▸ **Brief**
Reproduce all the entries precisely.

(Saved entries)
++++

-- ==== Sys2Proof/Laws/Commands.lean ====
section
/-! SUPPORT. What each group of commands can do, once: every outcome of its common part, with the condition under which it is
taken. Every outcome is a next state. -/

namespace Sys2Proof.Machine

/-- The outcomes of group `LENC` (R69). -/
theorem execLenc_cases (tech : BitVec 4) (s : State) :
    (ValidInput s ∧ ∃ w, lineEncode tech (inputBits s) = some w ∧
      execLenc tech s = .next { s with wv := w, errc := .none, done := true }) ∨
    (ValidInput s ∧ lineEncode tech (inputBits s) = none ∧
      execLenc tech s = .next { s with wv := [], errc := .unsupportedTechnique, done := true }) ∨
    (¬ ValidInput s ∧ execLenc tech s = .next { s with wv := [], errc := .invalidInput, done := true }) := by
  unfold execLenc
  obtain ⟨hv, h⟩ | ⟨hv, h⟩ := validate_cases s
  · rw [h]
    cases hw : lineEncode tech (inputBits s) with
    | none => exact .inr (.inl ⟨hv, rfl, by simp only [hw]; rfl⟩)
    | some w => exact .inl ⟨hv, w, rfl, by simp only [hw]; rfl⟩
  · rw [h]
    exact .inr (.inr ⟨hv, rfl⟩)

/-- The state with the destination set of `ECENC` and `ECRUN` emptied and an error reported (R62, R111). -/
abbrev failedEncode (e : ErrCode) (s : State) : State :=
  { s with ef := [], efk := .none, cf := [], cfk := .none, epos := 0, dr := [], drk := .none,
           errc := e, done := true }

/-- The state with the destination set of `ECDEC` emptied and an error reported. -/
abbrev failedDecode (e : ErrCode) (s : State) : State :=
  { s with dr := [], drk := .none, errc := e, done := true }

/-- The state with the destination set of `INJ` emptied and an error reported. -/
abbrev failedInj (e : ErrCode) (s : State) : State :=
  { s with cf := [], cfk := .none, epos := 0, dr := [], drk := .none, errc := e, done := true }

/-- The outcomes of group `ECENC` (R90). -/
theorem execEcenc_cases (meth : BitVec 4) (s : State) :
    (ValidInput s ∧ ∃ m, methodOf meth.toNat = some m ∧
      execEcenc meth s = .next { s with
        ef := encodeFrame m (inputBits s), efk := m.kind, cf := [], cfk := .none, epos := 0,
        dr := [], drk := .none, errc := .none, done := true }) ∨
    (ValidInput s ∧ methodOf meth.toNat = none ∧
      execEcenc meth s = .next (failedEncode .unsupportedMethod s)) ∨
    (¬ ValidInput s ∧ execEcenc meth s = .next (failedEncode .invalidInput s)) := by
  unfold execEcenc
  obtain ⟨hv, h⟩ | ⟨hv, h⟩ := validate_cases s
  · rw [h]
    cases hm : methodOf meth.toNat with
    | none => exact .inr (.inl ⟨hv, rfl, rfl⟩)
    | some m => exact .inl ⟨hv, m, rfl, rfl⟩
  · rw [h]
    exact .inr (.inr ⟨hv, rfl⟩)

/-- The outcomes of group `ECDEC` (R91). -/
theorem execEcdec_cases (src : BitVec 1) (meth : BitVec 3) (s : State) {f : List Bit} {k : FrameKind}
    (hs : sourceFrame src s = (f, k)) :
    (k = .none ∧ execEcdec src meth s = .next (failedDecode .invalidInput s)) ∨
    (k ≠ .none ∧ methodOf meth.toNat = none ∧
      execEcdec src meth s = .next (failedDecode .unsupportedMethod s)) ∨
    (k ≠ .none ∧ ∃ m, methodOf meth.toNat = some m ∧
      ((k ≠ m.kind ∧ execEcdec src meth s = .next (failedDecode .kindMismatch s)) ∨
       (k = m.kind ∧ ∃ e, decodeFrame m f = .error e ∧
          execEcdec src meth s = .next (failedDecode e s)) ∨
       (k = m.kind ∧ ∃ r, decodeFrame m f = .ok r ∧
          execEcdec src meth s = .next (setStatus .none (writeResult r s))))) := by
  unfold execEcdec
  rw [hs]
  by_cases hk : k = .none
  · exact .inl ⟨hk, by simp [hk]; rfl⟩
  · refine .inr ?_
    simp only [hk, if_false]
    cases hm : methodOf meth.toNat with
    | none => exact .inl ⟨hk, rfl, rfl⟩
    | some m =>
      refine .inr ⟨hk, m, rfl, ?_⟩
      by_cases hkm : k = m.kind
      · refine .inr ?_
        cases hd : decodeFrame m f with
        | error e => exact .inl ⟨hkm, e, rfl, by simp [hkm, hd]; rfl⟩
        | ok r => exact .inr ⟨hkm, r, rfl, by simp [hkm, hd]⟩
      · exact .inl ⟨hkm, by simp [hkm]; rfl⟩

/-- The outcomes of `INJ` (R103). -/
theorem execInj_cases (s : State) :
    (s.efk = .none ∧ execInj s = .next (failedInj .invalidInput s)) ∨
    (s.efk ≠ .none ∧ s.ef.length ≤ indexSource s.ef.length s ∧
      execInj s = .next (failedInj .indexRange (countDraw s))) ∨
    (s.efk ≠ .none ∧ indexSource s.ef.length s < s.ef.length ∧
      execInj s = .next { s with
        cf := flipBit s.ef (indexSource s.ef.length s), cfk := s.efk, epos := indexSource s.ef.length s,
        dr := [], drk := .none, errc := .none, done := true, draws := (countDraw s).draws }) := by
  unfold execInj
  by_cases hk : s.efk = .none
  · exact .inl ⟨hk, by simp [hk]; rfl⟩
  · refine .inr ?_
    simp only [hk, if_false]
    obtain ⟨hi, hp⟩ | ⟨hi, hp⟩ := pickIndex_cases s.ef.length s
    · refine .inr ⟨hk, hi, ?_⟩
      rw [hp]
      simp only [countDraw]
      split <;> rfl
    · exact .inl ⟨hk, hi, by rw [hp]; rfl⟩

/-- The outcomes of group `ECRUN` (R105); `f` is the frame the method builds and `p` the index. -/
theorem execEcrun_cases (meth : BitVec 4) (s : State) :
    (¬ ValidInput s ∧ execEcrun meth s = .next (failedEncode .invalidInput s)) ∨
    (ValidInput s ∧ methodOf meth.toNat = none ∧
      execEcrun meth s = .next (failedEncode .unsupportedMethod s)) ∨
    (ValidInput s ∧ ∃ m f p, methodOf meth.toNat = some m ∧ f = encodeFrame m (inputBits s) ∧
      p = indexSource f.length s ∧
      ((f.length ≤ p ∧ execEcrun meth s = .next (failedEncode .indexRange (countDraw s))) ∨
       (p < f.length ∧ ∃ e, decodeFrame m (flipBit f p) = .error e ∧
          execEcrun meth s = .next (failedEncode e (countDraw s))) ∨
       (p < f.length ∧ ∃ r, decodeFrame m (flipBit f p) = .ok r ∧
          execEcrun meth s =
            .next (setStatus .none (writeResult r
              (writeCf m.kind (flipBit f p) p (writeEf m.kind f (countDraw s)))))))) := by
  unfold execEcrun
  obtain ⟨hv, h⟩ | ⟨hv, h⟩ := validate_cases s
  · rw [h]
    refine .inr ?_
    cases hm : methodOf meth.toNat with
    | none => exact .inl ⟨hv, rfl, rfl⟩
    | some m =>
      refine .inr ⟨hv, m, _, _, rfl, rfl, rfl, ?_⟩
      simp only
      obtain ⟨hi, hp⟩ | ⟨hi, hp⟩ := pickIndex_cases (encodeFrame m (inputBits s)).length s
      · refine .inr ?_
        simp only [hp]
        cases hd : decodeFrame m (flipBit (encodeFrame m (inputBits s))
            (indexSource (encodeFrame m (inputBits s)).length s)) with
        | error e => exact .inl ⟨hi, e, rfl, rfl⟩
        | ok r => exact .inr ⟨hi, r, rfl, rfl⟩
      · exact .inl ⟨hi, by simp only [hp]; rfl⟩
  · rw [h]
    exact .inl ⟨hv, rfl⟩

end Sys2Proof.Machine
end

++++

▸ **Answer to this problem**
-- ==== Sys2Proof/Laws/Commands.lean ====
section
/-! SUPPORT. What each group of commands can do, once: every outcome of its common part, with the condition under which it is
taken. Every outcome is a next state. -/

namespace Sys2Proof.Machine

/-- The outcomes of group `LENC` (R69). -/
theorem execLenc_cases (tech : BitVec 4) (s : State) :
    (ValidInput s ∧ ∃ w, lineEncode tech (inputBits s) = some w ∧
      execLenc tech s = .next { s with wv := w, errc := .none, done := true }) ∨
    (ValidInput s ∧ lineEncode tech (inputBits s) = none ∧
      execLenc tech s = .next { s with wv := [], errc := .unsupportedTechnique, done := true }) ∨
    (¬ ValidInput s ∧ execLenc tech s = .next { s with wv := [], errc := .invalidInput, done := true }) := by
  unfold execLenc
  obtain ⟨hv, h⟩ | ⟨hv, h⟩ := validate_cases s
  · rw [h]
    cases hw : lineEncode tech (inputBits s) with
    | none => exact .inr (.inl ⟨hv, rfl, by simp only [hw]; rfl⟩)
    | some w => exact .inl ⟨hv, w, rfl, by simp only [hw]; rfl⟩
  · rw [h]
    exact .inr (.inr ⟨hv, rfl⟩)

/-- The state with the destination set of `ECENC` and `ECRUN` emptied and an error reported (R62, R111). -/
abbrev failedEncode (e : ErrCode) (s : State) : State :=
  { s with ef := [], efk := .none, cf := [], cfk := .none, epos := 0, dr := [], drk := .none,
           errc := e, done := true }

/-- The state with the destination set of `ECDEC` emptied and an error reported. -/
abbrev failedDecode (e : ErrCode) (s : State) : State :=
  { s with dr := [], drk := .none, errc := e, done := true }

/-- The state with the destination set of `INJ` emptied and an error reported. -/
abbrev failedInj (e : ErrCode) (s : State) : State :=
  { s with cf := [], cfk := .none, epos := 0, dr := [], drk := .none, errc := e, done := true }

/-- The outcomes of group `ECENC` (R90). -/
theorem execEcenc_cases (meth : BitVec 4) (s : State) :
    (ValidInput s ∧ ∃ m, methodOf meth.toNat = some m ∧
      execEcenc meth s = .next { s with
        ef := encodeFrame m (inputBits s), efk := m.kind, cf := [], cfk := .none, epos := 0,
        dr := [], drk := .none, errc := .none, done := true }) ∨
    (ValidInput s ∧ methodOf meth.toNat = none ∧
      execEcenc meth s = .next (failedEncode .unsupportedMethod s)) ∨
    (¬ ValidInput s ∧ execEcenc meth s = .next (failedEncode .invalidInput s)) := by
  unfold execEcenc
  obtain ⟨hv, h⟩ | ⟨hv, h⟩ := validate_cases s
  · rw [h]
    cases hm : methodOf meth.toNat with
    | none => exact .inr (.inl ⟨hv, rfl, rfl⟩)
    | some m => exact .inl ⟨hv, m, rfl, rfl⟩
  · rw [h]
    exact .inr (.inr ⟨hv, rfl⟩)

/-- The outcomes of group `ECDEC` (R91). -/
theorem execEcdec_cases (src : BitVec 1) (meth : BitVec 3) (s : State) {f : List Bit} {k : FrameKind}
    (hs : sourceFrame src s = (f, k)) :
    (k = .none ∧ execEcdec src meth s = .next (failedDecode .invalidInput s)) ∨
    (k ≠ .none ∧ methodOf meth.toNat = none ∧
      execEcdec src meth s = .next (failedDecode .unsupportedMethod s)) ∨
    (k ≠ .none ∧ ∃ m, methodOf meth.toNat = some m ∧
      ((k ≠ m.kind ∧ execEcdec src meth s = .next (failedDecode .kindMismatch s)) ∨
       (k = m.kind ∧ ∃ e, decodeFrame m f = .error e ∧
          execEcdec src meth s = .next (failedDecode e s)) ∨
       (k = m.kind ∧ ∃ r, decodeFrame m f = .ok r ∧
          execEcdec src meth s = .next (setStatus .none (writeResult r s))))) := by
  unfold execEcdec
  rw [hs]
  by_cases hk : k = .none
  · exact .inl ⟨hk, by simp [hk]; rfl⟩
  · refine .inr ?_
    simp only [hk, if_false]
    cases hm : methodOf meth.toNat with
    | none => exact .inl ⟨hk, rfl, rfl⟩
    | some m =>
      refine .inr ⟨hk, m, rfl, ?_⟩
      by_cases hkm : k = m.kind
      · refine .inr ?_
        cases hd : decodeFrame m f with
        | error e => exact .inl ⟨hkm, e, rfl, by simp [hkm, hd]; rfl⟩
        | ok r => exact .inr ⟨hkm, r, rfl, by simp [hkm, hd]⟩
      · exact .inl ⟨hkm, by simp [hkm]; rfl⟩

/-- The outcomes of `INJ` (R103). -/
theorem execInj_cases (s : State) :
    (s.efk = .none ∧ execInj s = .next (failedInj .invalidInput s)) ∨
    (s.efk ≠ .none ∧ s.ef.length ≤ indexSource s.ef.length s ∧
      execInj s = .next (failedInj .indexRange (countDraw s))) ∨
    (s.efk ≠ .none ∧ indexSource s.ef.length s < s.ef.length ∧
      execInj s = .next { s with
        cf := flipBit s.ef (indexSource s.ef.length s), cfk := s.efk, epos := indexSource s.ef.length s,
        dr := [], drk := .none, errc := .none, done := true, draws := (countDraw s).draws }) := by
  unfold execInj
  by_cases hk : s.efk = .none
  · exact .inl ⟨hk, by simp [hk]; rfl⟩
  · refine .inr ?_
    simp only [hk, if_false]
    obtain ⟨hi, hp⟩ | ⟨hi, hp⟩ := pickIndex_cases s.ef.length s
    · refine .inr ⟨hk, hi, ?_⟩
      rw [hp]
      simp only [countDraw]
      split <;> rfl
    · exact .inl ⟨hk, hi, by rw [hp]; rfl⟩

/-- The outcomes of group `ECRUN` (R105); `f` is the frame the method builds and `p` the index. -/
theorem execEcrun_cases (meth : BitVec 4) (s : State) :
    (¬ ValidInput s ∧ execEcrun meth s = .next (failedEncode .invalidInput s)) ∨
    (ValidInput s ∧ methodOf meth.toNat = none ∧
      execEcrun meth s = .next (failedEncode .unsupportedMethod s)) ∨
    (ValidInput s ∧ ∃ m f p, methodOf meth.toNat = some m ∧ f = encodeFrame m (inputBits s) ∧
      p = indexSource f.length s ∧
      ((f.length ≤ p ∧ execEcrun meth s = .next (failedEncode .indexRange (countDraw s))) ∨
       (p < f.length ∧ ∃ e, decodeFrame m (flipBit f p) = .error e ∧
          execEcrun meth s = .next (failedEncode e (countDraw s))) ∨
       (p < f.length ∧ ∃ r, decodeFrame m (flipBit f p) = .ok r ∧
          execEcrun meth s =
            .next (setStatus .none (writeResult r
              (writeCf m.kind (flipBit f p) p (writeEf m.kind f (countDraw s)))))))) := by
  unfold execEcrun
  obtain ⟨hv, h⟩ | ⟨hv, h⟩ := validate_cases s
  · rw [h]
    refine .inr ?_
    cases hm : methodOf meth.toNat with
    | none => exact .inl ⟨hv, rfl, rfl⟩
    | some m =>
      refine .inr ⟨hv, m, _, _, rfl, rfl, rfl, ?_⟩
      simp only
      obtain ⟨hi, hp⟩ | ⟨hi, hp⟩ := pickIndex_cases (encodeFrame m (inputBits s)).length s
      · refine .inr ?_
        simp only [hp]
        cases hd : decodeFrame m (flipBit (encodeFrame m (inputBits s))
            (indexSource (encodeFrame m (inputBits s)).length s)) with
        | error e => exact .inl ⟨hi, e, rfl, rfl⟩
        | ok r => exact .inr ⟨hi, r, rfl, rfl⟩
      · exact .inl ⟨hi, by simp only [hp]; rfl⟩
  · rw [h]
    exact .inl ⟨hv, rfl⟩

end Sys2Proof.Machine
end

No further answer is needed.